On Fri, 26 Oct 2007, Sven Schreiber wrote:
Riccardo (Jack) Lucchetti schrieb:
>
> A possible alternative may be the following: first, read all
> the data as if they were all strings. Then, with the data
> already in RAM, convert to numeric whenever possible. This
> way, you read the datafile only once, and the way stays open
> if we want, for instance, flag some of the variables as
> dummies or discrete variables straight away.
Jack's idea sounds good.
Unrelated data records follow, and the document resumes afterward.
-- ==== Sys2Proof/Machine/Ops.lean ====
section
/-! DEFINITION. The named operations every command is written over: the frame store, BeatKeepers, draws, unit updates,
recording an error, ending a command and starting a flush. -/

namespace Sys2Proof.Machine

open Sys2Proof

/-! ## The frame store -/

/-- The byte at an aperture offset; an unlisted byte reads as `Memory.unlisted`. -/
def Memory.get : Memory → Nat → Byte
  | [], _ => Memory.unlisted
  | (k, v) :: m, a => if k = a then v else Memory.get m a

/-- The memory with one byte replaced, in canonical form. -/
def Memory.set : Memory → Nat → Byte → Memory
  | [], a, b => if b = Memory.unlisted then [] else [(a, b)]
  | (k, v) :: m, a, b =>
    if a < k then (if b = Memory.unlisted then (k, v) :: m else (a, b) :: (k, v) :: m)
    else if a = k then (if b = Memory.unlisted then m else (a, b) :: m)
    else (k, v) :: Memory.set m a b

/-- The canonical form: offsets strictly rising, no byte equal to what an unlisted offset reads as. -/
def Memory.wf : Memory → Bool
  | [] => true
  | (k, v) :: m => decide (v ≠ Memory.unlisted) && m.all (fun c => decide (k < c.1)) && Memory.wf m

/-- Aperture offset of the lowest byte of `FRAME[i]` (20_memory R202, R210). -/
def pixelAddr (i : Nat) : Nat := Config.frameBase + 4 * i

/-- `FrameRead(i)` (20_memory R210); byte lane `k` of a word carries its bits `[8k+7:8k]` (R206). -/
def readPixel (m : Memory) (i : Nat) : Color :=
  Memory.get m (pixelAddr i + 3) ++ Memory.get m (pixelAddr i + 2) ++ Memory.get m (pixelAddr i + 1) ++
    Memory.get m (pixelAddr i)

/-- `FrameWrite(i, c)`: one whole 32-bit pixel word, stored unchanged (20_memory R207, R211). -/
def writePixel (m : Memory) (i : Nat) (c : Color) : Memory :=
  Memory.set (Memory.set (Memory.set (Memory.set m (pixelAddr i) (c.extractLsb' 0 8)) (pixelAddr i + 1)
    (c.extractLsb' 8 8)) (pixelAddr i + 2) (c.extractLsb' 16 8)) (pixelAddr i + 3) (c.extractLsb' 24 8)

/-- `FrameWrite` of successive pixels from index `i` on (43_range_update R520). -/
def writePixels (m : Memory) : Nat → List Color → Memory
  | _, [] => m
  | i, c :: cs => writePixels (writePixel m i c) (i + 1) cs

/-- `FRAME[i]` of a state (10_state R170). -/
def State.frame (s : State) (i : Nat) : Color := readPixel s.mem i

/-! ## BeatKeepers -/

/-- `BkReset(bk, d)` with time sample `now` (40_beatkeeper R401). -/
def bkReset (now d : Word) : BeatKeeper := { dur := d, start := now, cum := 0 }

/-- `Poll(bk)` with time sample `now`: the beat count returned and the BeatKeeper left (40_beatkeeper R402). -/
def poll (now : Word) (bk : BeatKeeper) : Word × BeatKeeper :=
  if bk.dur = 0 then (0, bk)
  else if now < bk.start then (0, bkReset now bk.dur)
  else
    let total := (now - bk.start) / bk.dur
    if total < bk.cum then (0, bkReset now bk.dur)
    else (total - bk.cum, { bk with cum := total })

/-- The beat count a poll returns (40_beatkeeper R402). -/
def beats (now : Word) (bk : BeatKeeper) : Word := (poll now bk).1

/-- The BeatKeeper a poll leaves (40_beatkeeper R402). -/
def polled (now : Word) (bk : BeatKeeper) : BeatKeeper := (poll now bk).2

/-! ## Collections with active leading slots -/

/-- The slots `k < m` changed by `f`, the others kept: an operation on the active instances of a bounded collection
(10_state R152, R160). -/
def mapFirst {α : Type} {n : Nat} (m : Nat) (f : α → α) (v : Vector α n) : Vector α n :=
  Vector.ofFn fun k => if k.val < m then f v[k] else v[k]

/-- The active instances in registration order (10_state R152, R160). -/
def activeSlots {α : Type} {n : Nat} (m : Nat) (v : Vector α n) : List α := v.toList.take m

/-! ## Random draws -/

/-- `Draw(n)`: an answer in `[0, n)` (10_state R106). An answer the environment has fixed is used up first; else the
number is a FREE VALUE (log 5). Either is reduced modulo `n`, so the answer is in range. -/
def draw (n : Nat) (o : Oracle) : Nat × Oracle :=
  match o.answers with
  | a :: as => (a % n, { o with answers := as })
  | [] => (Config.freeDraw o.count % n, { o with count := o.count + 1 })

/-! ## Units -/

/-- Replace GBK channel `g` (10_state R146). -/
def State.setGbk (s : State) (g : Nat) (bk : BeatKeeper) : State := { s with gbk := s.gbk.set g bk }

/-- Replace range unit `r` (10_state R150-R154). -/
def State.setRange (s : State) (r : Nat) (R : RangeUnit) : State := { s with ranges := s.ranges.set r R }

/-- Replace SPC unit `u` (10_state R160-R165). -/
def State.setSpc (s : State) (u : Nat) (S : SpcUnit) : State := { s with spc := s.spc.set u S }

/-- The frame after `FrameWrite` of these colours from pixel `i` on (43_range_update R520). -/
def State.writeFrame (s : State) (i : Nat) (cs : List Color) : State := { s with mem := writePixels s.mem i cs }

/-! ## Errors: the BKC's only exceptions -/

/-- The three assignments of `raise Error(code, info)` (60_exceptions R710): the sticky bit, `ERR_CODE`, `ERR_INFO`.
This is all of it when the Host raises the error. -/
def State.recordError (s : State) (e : ErrCode) (info : Word) : State :=
  { s with errs := s.errs ||| e.bit, errCode := BitVec.ofNat 4 e.num, errInfo := info }

/-- A command ends: `PHASE <- IDLE` (10_state R113). -/
def State.finish (s : State) : State := { s with phase := .idle }

/-- `raise Error(code, word)` by the Engine's EXEC step: the error is recorded with the command word and the command ends
with no other effect (60_exceptions R710). -/
def State.engineError (s : State) (e : ErrCode) : State := (s.recordError e s.latch.word).finish

/-- A write to `STATUS` clears the error bits written 1; `ERR_INFO` and `ERR_CODE` stay (45_system R613, 60_exceptions R712). -/
def State.clearErrors (s : State) (v : Word) : State := { s with errs := s.errs &&& ~~~statusClearMask v }

/-! ## Accepting a command and flushing -/

/-- An accepted `CMD` write fills the latch and sets `PHASE <- EXEC` (10_state R112, R113). -/
def State.acceptCommand (s : State) (word : Word) : State :=
  { s with latch := { word := word, a := s.args, mode := s.dbgMode }, phase := .exec }

/-- `Emit(Show)`, its count, and the wait (43_range_update R500, R521; 70_reset R811). -/
def State.emitShow (s : State) : State :=
  { s with showReq := true, flushCnt := s.flushCnt + 1, phase := .waitShow }

/-- `Emit(SpcShow(u))` of a unit whose new content is `S`, its count, and the wait (44_single_pixel R560). -/
def State.emitSpcShow (s : State) (u : Nat) (S : SpcUnit) : State :=
  { s with spc := s.spc.set u { S with showReq := true }, spcFlushCnt := s.spcFlushCnt + 1, phase := .waitSpc u }

/-- The end of a flush: an update in dry-run mode ends at once, in any other mode it emits and waits
(10_state R123, 43_range_update R521). -/
def State.showUnlessDryRun (s : State) : State := if s.latch.mode = .dryRun then s.finish else s.emitShow

/-- The same for SPC unit `u` (44_single_pixel R560). -/
def State.spcShowUnlessDryRun (s : State) (u : Nat) (S : SpcUnit) : State :=
  if s.latch.mode = .dryRun then (s.setSpc u S).finish else s.emitSpcShow u S

/-- The wait of a strip flush ends: `show_req <- 0`, `PHASE <- IDLE` (70_reset R811). -/
def State.endShow (s : State) : State := { s with showReq := false, phase := .idle }

/-- The wait of an SPC flush ends (70_reset R811). -/
def State.endSpcShow (s : State) (u : Nat) (S : SpcUnit) : State :=
  { s with spc := s.spc.set u { S with showReq := false }, phase := .idle }

end Sys2Proof.Machine
end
If I understand correctly, it's an
approach to convert as much as possible to usable variables and
data, and inform the user about the rest. (Rather than throwing
errors and stopping.) That would be good.
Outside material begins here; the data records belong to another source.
-- ==== Sys2Proof/Machine/Blender.lean ====
section
/-! DEFINITION. The colour command BLEND (41_color R440). -/

namespace Sys2Proof.Machine

open Sys2Proof

/-- BLEND: `RESULT <- Blend(A[0], A[1], A[2], 0x10000)`; `Error(ARG)` if the gamma is above 1 (41_color R440). -/
def execBlend (s : State) : Out :=
  withLegal (legalGamma s.latch.a.a2) s
    (.next { s.finish with result := blend s.latch.a.a0 s.latch.a.a1 s.latch.a.a2.toNat 0x10000 })

end Sys2Proof.Machine
end

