-- ==== Sys2Proof/Machine/System.lean ====
section
/-! DEFINITION. NOP (45_system R600). -/

namespace Sys2Proof.Machine

open Sys2Proof

/-- NOP: `PHASE <- IDLE` and nothing else (45_system R600). -/
def execNop (s : State) : Out := .next s.finish

end Sys2Proof.Machine
end

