-- ==== Sys2Proof/Tests/Slice0.lean ====
section
/-! SUPPORT. Tests with the expected values of 95_test_vectors, and a witness for the hypotheses of every statement. -/

namespace Sys2Proof.Tests

open Sys2Proof Sys2Proof.Machine

/-! ## Ill-formed commands are refused, one check at a time (30_encoding R301, R305, R306) -/

/-- A unit number above 15 fits no word. -/
theorem test_wellFormed_refuses_unit_16 :
    [Instr.bkReset 16, .bkPoll 16, .rangeCfg 16, .rangeClear 16, .rangeAddSnake 16 .cw, .rangeAddPulse 16,
      .rangeAddRandom 16 0, .rangeUpdate 16, .spcClear 16, .spcAddSolid 16, .spcAddBlink 16, .spcAddPwave 16 1,
      .spcUpdate 16].all (fun i => !i.wellFormed) = true := by decide

/-- A count above 15 fits no word. -/
theorem test_wellFormed_refuses_count_16 : (Instr.rangeAddRandom 0 16).wellFormed = false := by decide

/-- A half period above 2047 fits no word. -/
theorem test_wellFormed_refuses_half_2048 : (Instr.spcAddPwave 0 2048).wellFormed = false := by decide

/-- The largest operands fit. -/
theorem test_wellFormed_accepts_largest :
    (Instr.rangeAddRandom 15 15).wellFormed = true ∧ (Instr.spcAddPwave 15 2047).wellFormed = true := by decide

/-! ## Decoding, on words laid out field by field from 30_encoding R301-R306 and R310 -/

theorem test_decode_format_Z :
    decode (0x00#8 ++ 0#4 ++ 0#20) = .command .nop ∧ decode (0x03#8 ++ 0#4 ++ 0#20) = .command .blend := by decide

theorem test_decode_beat :
    decode (0x01#8 ++ 9#4 ++ 0#20) = .command (.bkReset 9) ∧
      decode (0x02#8 ++ 7#4 ++ 0#20) = .command (.bkPoll 7) := by decide

theorem test_decode_range_setup :
    decode (0x10#8 ++ 1#4 ++ 0#20) = .command (.rangeCfg 1) ∧
      decode (0x11#8 ++ 6#4 ++ 0#20) = .command (.rangeClear 6) ∧
      decode (0x13#8 ++ 15#4 ++ 0#20) = .command (.rangeAddPulse 15) := by decide

theorem test_decode_format_S :
    decode (0x12#8 ++ 2#4 ++ 0#19 ++ 0#1) = .command (.rangeAddSnake 2 .cw) ∧
      decode (0x12#8 ++ 2#4 ++ 0#19 ++ 1#1) = .command (.rangeAddSnake 2 .ccw) := by decide

theorem test_decode_format_R : decode (0x14#8 ++ 3#4 ++ 0#16 ++ 13#4) = .command (.rangeAddRandom 3 13) := by decide

theorem test_decode_range_update : decode (0x15#8 ++ 1#4 ++ 0#20) = .command (.rangeUpdate 1) := by decide

theorem test_decode_spc :
    decode (0x20#8 ++ 4#4 ++ 0#20) = .command (.spcClear 4) ∧
      decode (0x21#8 ++ 5#4 ++ 0#20) = .command (.spcAddSolid 5) ∧
      decode (0x22#8 ++ 6#4 ++ 0#20) = .command (.spcAddBlink 6) ∧
      decode (0x24#8 ++ 7#4 ++ 0#20) = .command (.spcUpdate 7) := by decide

theorem test_decode_format_W : decode (0x23#8 ++ 2#4 ++ 0#9 ++ 1027#11) = .command (.spcAddPwave 2 1027) := by decide

/-- V-ERR-1, V-ERR-2 and the edges of 30_encoding R315. -/
theorem test_decode_undefined :
    ([0x04000000, 0x05000000, 0x0F000000, 0x16000000, 0x1F000000, 0x25000000, 0xFFFFFFFF] : List Word).all
      (fun w => decode w = .undefinedOpcode) = true := by decide

/-- V-SYS-2, V-SYS-3, V-BK-11, V-BL-11, V-CFG-6, V-SNK-4, V-SPC-10, and COUNT's neighbour bit (R305). -/
theorem test_decode_reserved :
    ([0x00000001, 0x00100000, 0x02000001, 0x03100000, 0x10000001, 0x12000002, 0x23000800, 0x14000010] : List Word).all
      (fun w => decode w = .reservedBits) = true := by decide

/-- The words of 30_encoding R320. -/
theorem test_encode :
    encode (.rangeUpdate 1) = 0x15100000 ∧ encode (.rangeAddSnake 0 .ccw) = 0x12000001 ∧
      encode (.spcAddPwave 3 0x7FF) = 0x233007FF := by decide

/-! ## One step of the Engine -/

/-- A state whose next step is the EXEC step of this word (10_state R112, R113). -/
def latched (word : Word) (a : Args) (now : Word) (s : State) : State :=
  { s with latch := { word := word, a := a, mode := .off }, phase := .exec, nowMs := now }

/-- What one step shows; nothing where it stops. -/
def see {α : Type} (f : State → α) (s : State) : Option α :=
  match step s with
  | .next t => some (f t)
  | .fault _ => none
  | .refused _ => none

/-- The error record: the bits, the code and the information. -/
def errors (t : State) : BitVec 6 × BitVec 4 × Word := (t.errs, t.errCode, t.errInfo)

/-- The state after reset with these units in place of range 0. -/
def withRange0 (R : RangeUnit) : State := { State.reset with ranges := [R, .empty 0 0] }

/-- The state after reset with this SPC unit 0. -/
def withSpc0 (S : SpcUnit) : State := { State.reset with spc := [S] }

/-- The state after reset with this GBK channel 0. -/
def withGbk0 (bk : BeatKeeper) : State := { State.reset with gbk := [bk, .zero] }

/-- The frame as a list of its ten pixels. -/
def pixels (t : State) : List Color := (List.range 10).map t.frame

/-- V-SYS-1. -/
theorem test_nop : see id (latched 0x00000000 .zero 5 .reset) = some { latched 0x00000000 .zero 5 .reset with phase := .idle } := by
  decide

/-- 40_beatkeeper R410, example. -/
theorem test_bk_reset : see (·.gbk) (latched 0x01000000 ⟨0, 0, 0, 100⟩ 1000 .reset) = some [⟨100, 1000, 0⟩, ⟨0, 0, 0⟩] := by
  decide

/-- V-BK-10. -/
theorem test_bk_poll_absent : see errors (latched 0x02200000 .zero 0 .reset) = some (0b000100, 3, 0x02200000) := by decide

/-- V-BK-2, V-BK-5, V-BK-7 and V-BK-8. -/
theorem test_bk_poll :
    (let poll := fun bk now => see (fun t => (t.result, t.gbk[0]?)) (latched 0x02000000 .zero now (withGbk0 bk))
     poll ⟨100, 1000, 0⟩ 1300 = some (3, some ⟨100, 1000, 3⟩) ∧ poll ⟨100, 1000, 4⟩ 5 = some (0, some ⟨100, 5, 0⟩) ∧
       poll ⟨100, 0, 5⟩ 250 = some (0, some ⟨100, 250, 0⟩) ∧
       poll ⟨1, 0, 0⟩ 0xFFFFFFFF = some (0xFFFFFFFF, some ⟨1, 0, 0xFFFFFFFF⟩)) := by
  dsimp only
  decide

/-- V-BL-3, V-BL-6, V-BL-7, V-BL-8 and V-BL-9. -/
theorem test_blend :
    (let run := fun d s g => see (·.result) (latched 0x03000000 ⟨d, s, g, 0⟩ 0 .reset)
     run 0 0x01030507 0x8000 = some 0x01020304 ∧ run 0x10203040 0xFFFFFFFF 0x10000 = some 0x0F1F2F3F ∧
       run 0 0x00FF0000 0xC000 = some 0x00BF0000 ∧ run 0 0xFF 0x0080 = some 0 ∧ run 0 0xFF 0x0081 = some 1) := by
  dsimp only
  decide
I like Jack's idea too, with a couple of reservations.
First, I'm not too keen on reading all the data into RAM as
strings. To ensure no data loss, these strings would have to be
fairly long -- say 32 characters. Now with something like PUMS
you can have tens or hundreds of thousands of observations on
hundreds of variables. This makes for a big memory chunk when
stored as doubles, and perhaps 4 times as big when stored as
strings. So I tend to favour two passes.
Second, I think that attempting to parse all non-numeric stuff as
coded data should probably be governed by an explicit option.
It'll work fine on a well-formed PUMS file, but could cause a
nasty mess with a very large data file that has a few extraneous
non-numeric characters in it, 100% CPU for a long time. Think of
a file with 200000 observations and a stray 'x' on the last row.
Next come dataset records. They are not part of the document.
-- ==== Sys2Proof/Machine/State.lean ====
section
/-! DEFINITION. The state of the machine: all that 10_state.md R20 lists, and beside it, as plain data, what R20 calls
inputs of a step and 00_scope.md R5 calls open parameters. The reasons a step can stop, and the state right after
reset. -/

namespace Sys2Proof.Machine

/-- The five flags (R25). -/
structure Flags where
  /-- Sign. -/
  s : Bool
  /-- Zero. -/
  z : Bool
  /-- Auxiliary Carry. -/
  ac : Bool
  /-- Parity. -/
  p : Bool
  /-- Carry (the ISR's C). -/
  cy : Bool
deriving DecidableEq, Repr

/-- Memory (R50): the cells written since power-up, as (address, byte) pairs in strictly rising order of address
(`Memory.wf`). A cell not listed has no entry to be compared with: what it reads as is `State.peek`'s matter. -/
abbrev Memory := List Host.Cell

/-- What the environment presents at one instruction boundary (R20, R233, R260). -/
structure Boundary where
  /-- Pin RESET is pulsed here. -/
  reset : Bool := false
  /-- Pin INT is high here, and this is the byte the device would supply on acknowledge. -/
  int : Option Byte := none
deriving DecidableEq, Repr

/-- Where an input byte comes from: a port (R56) or a memory-mapped device (R67). -/
inductive Source where
  | port (p : Byte)
  | device (addr : Word)
deriving DecidableEq, Repr

/-- An output event: `OUT` to a port (R56, R217) or a write to a memory-mapped device, by the CPU or by an external bus
master (R67, R68, D22). -/
inductive Output where
  | port (p : Byte) (v : Byte)
  | device (addr : Word) (v : Byte)
deriving DecidableEq, Repr

/-- The machine's state. -/
structure State where
  /-- The accumulator (R21). -/
  a : Byte
  b : Byte
  c : Byte
  d : Byte
  e : Byte
  h : Byte
  l : Byte
  /-- Stack pointer (R24). -/
  sp : Word
  /-- Program counter: the address of the first byte of the next instruction (R23). -/
  pc : Word
  flags : Flags
  /-- INTE, the interrupt-enable flip-flop (R31). -/
  inte : Bool
  /-- EI_SHADOW: the last instruction completed was EI (R33). -/
  eiShadow : Bool
  /-- HALTED (R34). -/
  halted : Bool
  mem : Memory
  /-- The open parameters of the run (R5). -/
  launch : Config.Launch
  /-- `INT_SOURCE` and pin RESET: one entry for each instruction boundary to come; after the last, no request. -/
  env : List Boundary
  /-- `DMA_AGENT`: the writes an external bus master makes before each CPU bus access to come (R68). -/
  dma : List (List (Word × Byte))
  /-- Bytes that ports and devices will present (`IO_IN`); where none is listed for a source, a free value. -/
  inputs : List (Source × Byte)
  /-- Output events so far, oldest first (R217). -/
  outputs : List Output
  /-- How many free values have been drawn. -/
  draws : Nat
deriving DecidableEq, Repr

/-- Why a step stops with a fault: the model-level outcomes of R231 (the hardware has no exception, R230). -/
inductive Fault where
  /-- The first byte `op`, fetched at `addr`, is one of the 12 unlisted values and `UNLISTED_OPCODES` is `fault`
  (R92, R231 a). Raised by the meanings of the unlisted rows. Safe: the model claims nothing after it. -/
  | illegalOpcode (op : Byte) (addr : Word)
  /-- HaltedForever, the outcome `stuck` of R231 (c): the machine is halted and nothing in `env` ends the halt.
  Raised by the step at a boundary. Safe: the state no longer changes. -/
  | haltedForever
deriving DecidableEq, Repr

/-- Why a step is refused. -/
inductive Refusal where
  /-- The instruction has no meaning yet; raised by an arm of `exec` only. Safe. -/
  | notModelled (mnemonic : String)
  /-- UnsupportedInterruptInstruction of R231 (b): the acknowledged device supplied a byte that is not `RST n`
  (R235). Raised by the step at a boundary. Safe: it is a property of the launch's `INT_SOURCE`. -/
  | unsupportedInterruptInstruction (op : Byte)
deriving DecidableEq, Repr

/-- What one instruction or one step answers. -/
abbrev Result := Host.Outcome State Fault Refusal

/-- The machine right after reset (R37, R261): PC 0, INTE, EI_SHADOW and HALTED 0, memory with no cell listed. The
spec gives A to L, SP and the flags no value; here they are zero (DESIGN CHOICE, log entries 1 to 3). The open
parameters are at their defaults (R5) and the environment presents nothing. -/
def State.reset : State :=
  { a := 0#8, b := 0#8, c := 0#8, d := 0#8, e := 0#8, h := 0#8, l := 0#8
    sp := 0#16, pc := 0#16
    flags := { s := false, z := false, ac := false, p := false, cy := false }
    inte := false, eiShadow := false, halted := false
    mem := [], launch := {}, env := [], dma := [], inputs := [], outputs := [], draws := 0 }

end Sys2Proof.Machine
end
BTW, on a (only loosely) related issue, it would be useful if
gretl could handle files like some I recently downloaded from
the US BLS site; they report quarterly data with an additional
row for year averages, like so:
1950Q01 3.5
1950Q02 4.2
1950Q03 9.4
1950Q04 5.3
1950Q05 <you do the calc ;-)>
Yes, I've seen data of that sort too. I'll think about that
issue.
Allin.